The above reforms which require amendments to the Banking Regulation Act and Co-operative Societies Acts may be undertaken in due course. There is an urgent need to enact such legislation broadly on the lines of the Banking Regulation (Amendment) and Miscellaneous Provisions Bill, 2003 (lapsed) which provided for wide- ranging amendments to B R Act to increase the minimum capital requirements of co-op. banks and to extend most of its provisions applicable to companies to co-operative banks.

5.2 Interim measures

As legislative amendments stated above would take their own time, in the meantime, we may look for other measures which may be undertaken at the administrative level. Under Section 58 of the Reserve Bank of India Act, Reserve Bank may make regulations for regulation of Clearing, and Payment and Settlement Systems. The relevant provisions of Section 58 (2) are as under:

(p) the regulation of clearing-houses for banks (including post office savings banks);

"(pp) the regulation of fund transfer through electronic means between the banks or between the banks and other financial institutions referred to in clause (c) of section 45-I, including the laying down of the conditions subject to which banks and other financial institutions shall participate in such fund transfers, the manner of such fund transfers and the right and obligations of the participants in such fund transfers".
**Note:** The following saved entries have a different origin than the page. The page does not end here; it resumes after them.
/-- The table without a command; a forced command no longer waits (R303, R350). -/
def State.dropCmd (cid : Nat) (s : State) : State :=
  { s with host := { s.host with cmds := without (fun x => x.cid == cid) s.host.cmds,
                                 forcing := if s.host.forcing = some cid then none else s.host.forcing } }

/-- A command leaves the table, with its run and its launch. -/
def State.dropWork (cid : Nat) (s : State) : State := ((s.dropCmd cid).dropRun cid).dropLaunch cid

/-- An entry with its number in the serial order: one that ended while a fence held it takes the next (R302). -/
def Cmd.numbered (s : State) (e : Cmd) : Cmd := if e.seq.isSome then e else { e with seq := some s.host.acceptSeq.toNat }

/-- The state once a command has left the table and has its number. -/
def State.leave (cid : Nat) (e : Cmd) (s : State) : State := if e.seq.isSome then s.dropWork cid else (s.dropWork cid).takeSeq

theorem State.dropWork_lasts (cid : Nat) (s : State) : HostLasts (s.dropCmd cid) (s.dropWork cid) :=
  .trans (.of_frame (State.dropRun_frame cid _) (by decide)) (.of_frame (State.dropLaunch_frame cid _) (by decide))

theorem State.dropWork_cmds (cid : Nat) (s : State) : (s.dropWork cid).host.cmds = without (fun x => x.cid == cid) s.host.cmds :=
  ((State.dropRun_frame cid (s.dropCmd cid)).exact (by decide) (p := .cmds) (by decide) :)

/-- The command is gone, the next number is taken where it had none, and rings and registers of the link are as they were. -/
theorem State.leave_host (cid : Nat) (e : Cmd) (s : State) :
    cmdAt (s.leave cid e) cid = none ∧ (s.leave cid e).host.acceptSeq = (if e.seq.isSome then s.host.acceptSeq else s.host.acceptSeq + 1)
      ∧ (s.leave cid e).host.rings = s.host.rings ∧ hostOpen (s.leave cid e) = hostOpen s := by
  have lasts := State.dropWork_lasts cid s
  have number := lasts.get (·.acceptSeq) (fun _ => rfl)
  have rings := lasts.get (·.rings) (fun _ => rfl)
  have gone := cmdAt_without (State.dropWork_cmds cid s)
  unfold State.leave
  split
  · exact ⟨gone, number, rings, lasts.hostOpen⟩
  · exact ⟨gone, congrArg (· + 1) number, rings, lasts.hostOpen⟩

/-- The host link without rings, messages and what the command table goes by: the function's configuration and the state of the link. -/
def HostLink.function (h : HostLink) : HostLink := { h.lasting with rings := [], acceptSeq := 0, forcing := none }

theorem function_of_lasts {s t : State} (h : HostLasts s t) : t.host.function = s.host.function := h.get HostLink.function (fun _ => rfl)

/-- A completion leaves the configuration of the function. -/
theorem State.postCompletion_function (c : Cmd) (d : Done) (s : State) : (s.postCompletion c d).host.function = s.host.function := by
  have interrupted (r : Nat) (asked : Bool) (u : State) : (u.maybeInterrupt r asked).host.function = u.host.function := by
    unfold State.maybeInterrupt State.interrupt
    dsimp only
    split
    · exact (function_of_lasts (State.sendVector_lasts ..)).trans rfl
    · rfl
  have wrote := function_of_lasts (sends_lasts (d.writes.flatMap (fun w => payloads w.1 w.2)) s)
  unfold State.postCompletion
  dsimp only
  generalize (d.writes.flatMap (fun w => payloads w.1 w.2)).foldl (fun t w => t.send (.write w.1 w.2)) s = u at wrote ⊢
  have both (m n : HostMsg) : ((u.send m).send n).host.function = s.host.function :=
    (function_of_lasts ((State.send_lasts m u).trans (State.send_lasts n _))).trans wrote
  exact (interrupted ..).trans (both ..)

theorem State.leave_function (cid : Nat) (e : Cmd) (s : State) : (s.leave cid e).host.function = s.host.function := by
  have dropped : (s.dropWork cid).host.function = s.host.function := (function_of_lasts (State.dropWork_lasts cid s)).trans rfl
  unfold State.leave
  split
  · exact dropped
  · exact dropped

/-- A command that leaves with its completion changes no register of the collector and no retained value. -/
theorem State.leave_frame (cid : Nat) (e c : Cmd) (d : Done) (s : State) :
    Frame [.host, .cmds, .cel, .models, .sessions, .runs, .launches, .trans] s ((s.leave cid e).postCompletion c d) := by
  have taken : Frame [.host, .cmds] s (s.dropCmd cid) := Frame.upd (Frame.refl _ s)
  have dropped : Frame [.host, .cmds, .cel, .models, .sessions, .runs, .launches, .trans] s (s.dropWork cid) :=
    ((taken.mono (by decide)).step (State.dropRun_frame ..) (by decide)).step (State.dropLaunch_frame ..) (by decide)
  have numbered : Frame [.host, .cmds, .cel, .models, .sessions, .runs, .launches, .trans] s (s.leave cid e) := by
    unfold State.leave
    split
    · exact dropped
    · exact dropped.step (State.takeSeq_frame _) (by decide)
  exact numbered.step (State.postCompletion_frame ..) (by decide)

/-- What the completion of a command does: the entry leaves, its completion is posted, and a RESTART starts the module reset (R303–R306, R345). -/
theorem exec_commandComplete_of_done {s : State} {cid : Nat} {e : Cmd} {d : Done} (entry : cmdAt s cid = some e) (done : e.done = some d)
    (turn : s.host.forcing ≠ some cid ∨ s.host.cmds.length = 1) :
    exec (.commandComplete cid) s = .next (if e.opcode = 0x7E ∧ d.status = .ok
      then ((s.leave cid e).postCompletion (e.numbered s) d).softReset .module true true
      else (s.leave cid e).postCompletion (e.numbered s) d) := by
  have alone : ¬ (s.host.forcing = some cid ∧ s.host.cmds.length ≠ 1) := by tauto
  change execCommandComplete cid s = _
  unfold execCommandComplete
  simp only [entry, done, alone, if_false, State.leave, Cmd.numbered]
  cases seq : e.seq with
  | some n =>
    simp only [Option.isSome_some, if_true]
    split <;> rfl
  | none =>
    simp only [Option.isSome_none, Bool.false_eq_true, if_false]
    split <;> rfl

end Sys2Proof.Machine
end

section
/-! What reports, records and service requests leave when a module starts: its pins and its count of power cycles, the sticky bits, the host link but for
its messages, and what is empty (R492, R513, R519, R531). -/

set_option Elab.async false
namespace Sys2Proof.Machine

/-! ## The relation -/

/-- Power-good, PERST# and the count of power cycles. -/
def supply (s : State) : Bool × Bool × Nat := (s.pins.pwrgd, s.pins.perst, s.ret.cycles)

/-- No command, no run and no byte: the module as a reset leaves it. -/
structure Idle (s : State) : Prop where
  cmds : s.host.cmds = []
  runs : s.runs = []
  cells : s.mem.cells = []

/-- From s to t only reports, records and requests have been made. -/
structure Reported (s t : State) : Prop where
  supply : supply t = supply s
  sticky : ∀ x ∈ s.flt.sticky, x ∈ t.flt.sticky
  host : HostLasts s t
  idle : Idle s → Idle t

theorem Reported.refl (s : State) : Reported s s := ⟨rfl, fun _ h => h, rfl, id⟩

theorem Reported.trans {s t u : State} (h : Reported s t) (k : Reported t u) : Reported s u :=
  ⟨k.supply.trans h.supply, fun x hx => k.sticky x (h.sticky x hx), h.host.trans k.host, k.idle ∘ h.idle⟩

/-- A change that none of it shows. -/
theorem Reported.of_same {s t : State} (supply : Machine.supply t = Machine.supply s := by rfl) (sticky : t.flt.sticky = s.flt.sticky := by rfl)
    (host : HostLasts s t := by rfl) (cmds : t.host.cmds = s.host.cmds := by rfl) (runs : t.runs = s.runs := by rfl)
    (cells : t.mem.cells = s.mem.cells := by rfl) : Reported s t :=
  ⟨supply, fun _ h => sticky ▸ h, host, fun ⟨noCmds, noRuns, noCells⟩ => ⟨cmds.trans noCmds, runs.trans noRuns, cells.trans noCells⟩⟩

theorem Reported.foldl {α : Type} {g : State → α → State} (each : ∀ t x, Reported t (g t x)) (l : List α) (s : State) : Reported s (l.foldl g s) :=
  List.foldlRecOn (motive := Reported s) l g (Reported.refl s) (fun t kept x _ => kept.trans (each t x))

theorem Reported.ite {c : Prop} [Decidable c] {s t u : State} (h : Reported s t) (k : Reported s u) : Reported s (if c then t else u) := by
  split
  · exact h
  · exact k

/-- The parts that hold what the relation speaks of. -/
def reportedParts : List Part := [.pins, .flt, .host, .cmds, .runs, .stop]

theorem Reported.of_frame {ps : List Part} {s t : State} (h : Frame ps s t) (hp : ∀ p ∈ reportedParts, p ∉ ps) (cycles : t.ret.cycles = s.ret.cycles)
    (mem : t.mem = s.mem) : Reported s t := by
  have out {p : Part} (k : p ∈ reportedParts) : p.same s t := h.exact (hp .stop (by decide)) (hp p k)
  have pins : t.pins = s.pins := out (p := .pins) (by decide)
  have flt : t.flt = s.flt := out (p := .flt) (by decide)
  have cmds : t.host.cmds = s.host.cmds := out (p := .cmds) (by decide)
  have runs : t.runs = s.runs := out (p := .runs) (by decide)
  refine ⟨by simp only [Machine.supply, pins, cycles], fun x hx => flt ▸ hx, .of_frame h (hp .host (by decide)), ?_⟩
  rintro ⟨noCmds, noRuns, noCells⟩
  exact ⟨cmds.trans noCmds, runs.trans noRuns, mem ▸ noCells⟩

/-! ## Records (R513, R519, R522) -/

theorem State.modFlash_cycles (i : Nat) (f : Flash → Flash) (s : State) : (s.modFlash i f).ret.cycles = s.ret.cycles := by
  unfold State.modFlash
  split <;> rfl

theorem State.putMirror_cycles (m : Mirror) (s : State) : (s.putMirror m).ret.cycles = s.ret.cycles := by
  unfold State.putMirror State.enqueueBoth
  dsimp only
  split
  · rfl
  · split
    · rfl
    · split <;> exact State.modFlash_cycles ..

theorem State.commitRecord_cycles (r : LogRec) (s : State) : (s.commitRecord r).ret.cycles = s.ret.cycles := by
  unfold State.commitRecord
  dsimp only
  split
  · rfl
  · split
    · rfl
    · refine (State.modFlash_cycles ..).trans ?_
      split
      · exact State.putMirror_cycles ..
      · rfl

theorem State.commitOpen_cycles (s : State) : s.commitOpen.ret.cycles = s.ret.cycles := by
  unfold State.commitOpen
  split
  · rfl
  · exact State.commitRecord_cycles ..

theorem State.commitOpen_mem (s : State) : s.commitOpen.mem = s.mem := by
  unfold State.commitOpen
  split
  · rfl
  · exact State.commitRecord_mem ..

theorem State.logEvent_cycles (event source severity : Nat) (injected : Bool) (data : DWord) (s : State) :
    (s.logEvent event source severity injected data).ret.cycles = s.ret.cycles := by
  unfold State.logEvent
  dsimp only
  split
  · split
    · rfl
    · exact State.commitOpen_cycles s
  · rfl

theorem State.modFlash_reported (i : Nat) (f : Flash → Flash) (s : State) : Reported s (s.modFlash i f) :=
  .of_frame (State.modFlash_frame ..) (by decide) (State.modFlash_cycles ..) (State.modFlash_mem ..)

theorem State.putMirror_reported (m : Mirror) (s : State) : Reported s (s.putMirror m) :=
  .of_frame (State.putMirror_frame ..) (by decide) (State.putMirror_cycles ..) (State.putMirror_mem ..)

theorem State.commitRecord_reported (r : LogRec) (s : State) : Reported s (s.commitRecord r) :=
  .of_frame (State.commitRecord_frame ..) (by decide) (State.commitRecord_cycles ..) (State.commitRecord_mem ..)

theorem State.commitOpen_reported (s : State) : Reported s s.commitOpen :=
  .of_frame (State.commitOpen_frame _) (by decide) (State.commitOpen_cycles _) (State.commitOpen_mem _)

theorem State.logEvent_reported (event source severity : Nat) (injected : Bool) (data : DWord) (s : State) :
    Reported s (s.logEvent event source severity injected data) :=
  .of_frame (State.logEvent_frame ..) (by decide) (State.logEvent_cycles ..) (State.logEvent_mem ..)

/-! ## Reports and requests (R479, R490–R494) -/

theorem State.raiseCause_reported (k : Nat) (s : State) : Reported s (s.raiseCause k) := by
  have frame := State.raiseCause_frame k s
  have pins : (s.raiseCause k).pins = s.pins := frame.exact (by decide) (p := .pins) (by decide)
  have ret : (s.raiseCause k).ret = s.ret := frame.exact (by decide) (p := .ret) (by decide)
  have cmds : (s.raiseCause k).host.cmds = s.host.cmds := frame.exact (by decide) (p := .cmds) (by decide)
  have runs : (s.raiseCause k).runs = s.runs := frame.exact (by decide) (p := .runs) (by decide)
  refine ⟨by simp only [supply, pins, ret], fun x hx => (frame.flt_eq (by decide)).symm ▸ hx, State.raiseCause_lasts .., ?_⟩
  rintro ⟨noCmds, noRuns, noCells⟩
  exact ⟨cmds.trans noCmds, runs.trans noRuns, State.raiseCause_mem k s ▸ noCells⟩

/-- Marks change no entry of an empty table. -/
theorem State.markEvents_cmds_nil (evs : List FaultEvent) {s : State} (empty : s.host.cmds = []) : (s.markEvents evs).host.cmds = [] := by
  have marked (src cid : Nat) (u : State) (none_ : u.host.cmds = []) : (u.markCmd src cid).host.cmds = [] := by
    simp [State.markCmd, State.modCmd, none_]
  unfold State.markEvents
  split
  · exact empty
  · refine List.foldlRecOn (motive := fun u : State => u.host.cmds = []) _ _ empty (fun u none_ e _ => ?_)
    split
    · exact List.foldlRecOn (motive := fun u : State => u.host.cmds = []) _ _ none_ (fun u none_ c _ => marked _ c u none_)
    · exact none_

theorem State.captureOnly_cycles (evs : List FaultEvent) (s : State) : (s.captureOnly evs).ret.cycles = s.ret.cycles := by
  have reported (l : List FaultEvent) : (s.reported l).ret.cycles = s.ret.cycles := by
    have marks : (s.reported l).ret = ((s.registered l).logEvents l).ret := (State.markEvents_frame ..).exact (by decide) (p := .ret) (by decide)
    rw [marks]
    exact foldl_view (v := fun u : State => u.ret.cycles) (fun u e => State.logEvent_cycles _ _ _ _ _ u) l (s.registered l)
  rw [State.captureOnly_eq]
  split
  · rw [show _ = (s.reported _).ret from (State.raiseCause_frame ..).exact (by decide) (p := .ret) (by decide), reported]
  · exact reported _

theorem State.captureOnly_reported (evs : List FaultEvent) (s : State) : Reported s (s.captureOnly evs) := by
  have frame := State.captureOnly_frame evs s
  have pins : (s.captureOnly evs).pins = s.pins := frame.exact (by decide) (p := .pins) (by decide)
  have runs : (s.captureOnly evs).runs = s.runs := frame.exact (by decide) (p := .runs) (by decide)
  obtain ⟨u, log, marks⟩ := State.captureOnly_cmds evs s
  have before : u.host.cmds = s.host.cmds := log.exact (by decide) (p := .cmds) (by decide)
  refine ⟨by simp only [supply, pins, State.captureOnly_cycles], fun x hx => State.captureOnly_sticky.mpr (.inl hx), State.captureOnly_lasts .., ?_⟩
  rintro ⟨noCmds, noRuns, noCells⟩
  exact ⟨marks.trans (State.markEvents_cmds_nil _ (before.trans noCmds)), runs.trans noRuns, State.captureOnly_mem evs s ▸ noCells⟩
These provisions empower the Reserve Bank to make regulations for regulation of the clearing houses for banks and also to make regulations for regulation of electronic fund transfer for banks and financial institutions. In such regulations, the Bank may lay down the conditions subject to which banks and other financial institutions shall participate in clearing or fund transfers thereby effectively restraining ineligible banks from participating in the system. Primary credit societies (which have not graduated to banks) will not be eligible to participate in the Payment and Settlement Systems of banks, and any cheques, if drawn on them will not be getting currency into the banking system and they will only be like withdrawal slips or payment orders which can be encashed at the respective society counters only. Further, by stipulating suitable conditions for joining the Payment and Settlement Systems, weak banks can be compelled either to improve their systems and be in the banking system or to go outside the banking system, back to the role of credit and thrift societies. The kinds of conditions and restrictions which can be imposed in this regard have to be worked out.

5.3 Recapitalisation scheme

Any scheme for recapitalising the co-operatives may stipulate as terms and conditions of such scheme that certain measures of discipline should be followed for such recapitalisation. These terms and conditions can be adopted by agreement among the parties concerned without waiting for statutory changes.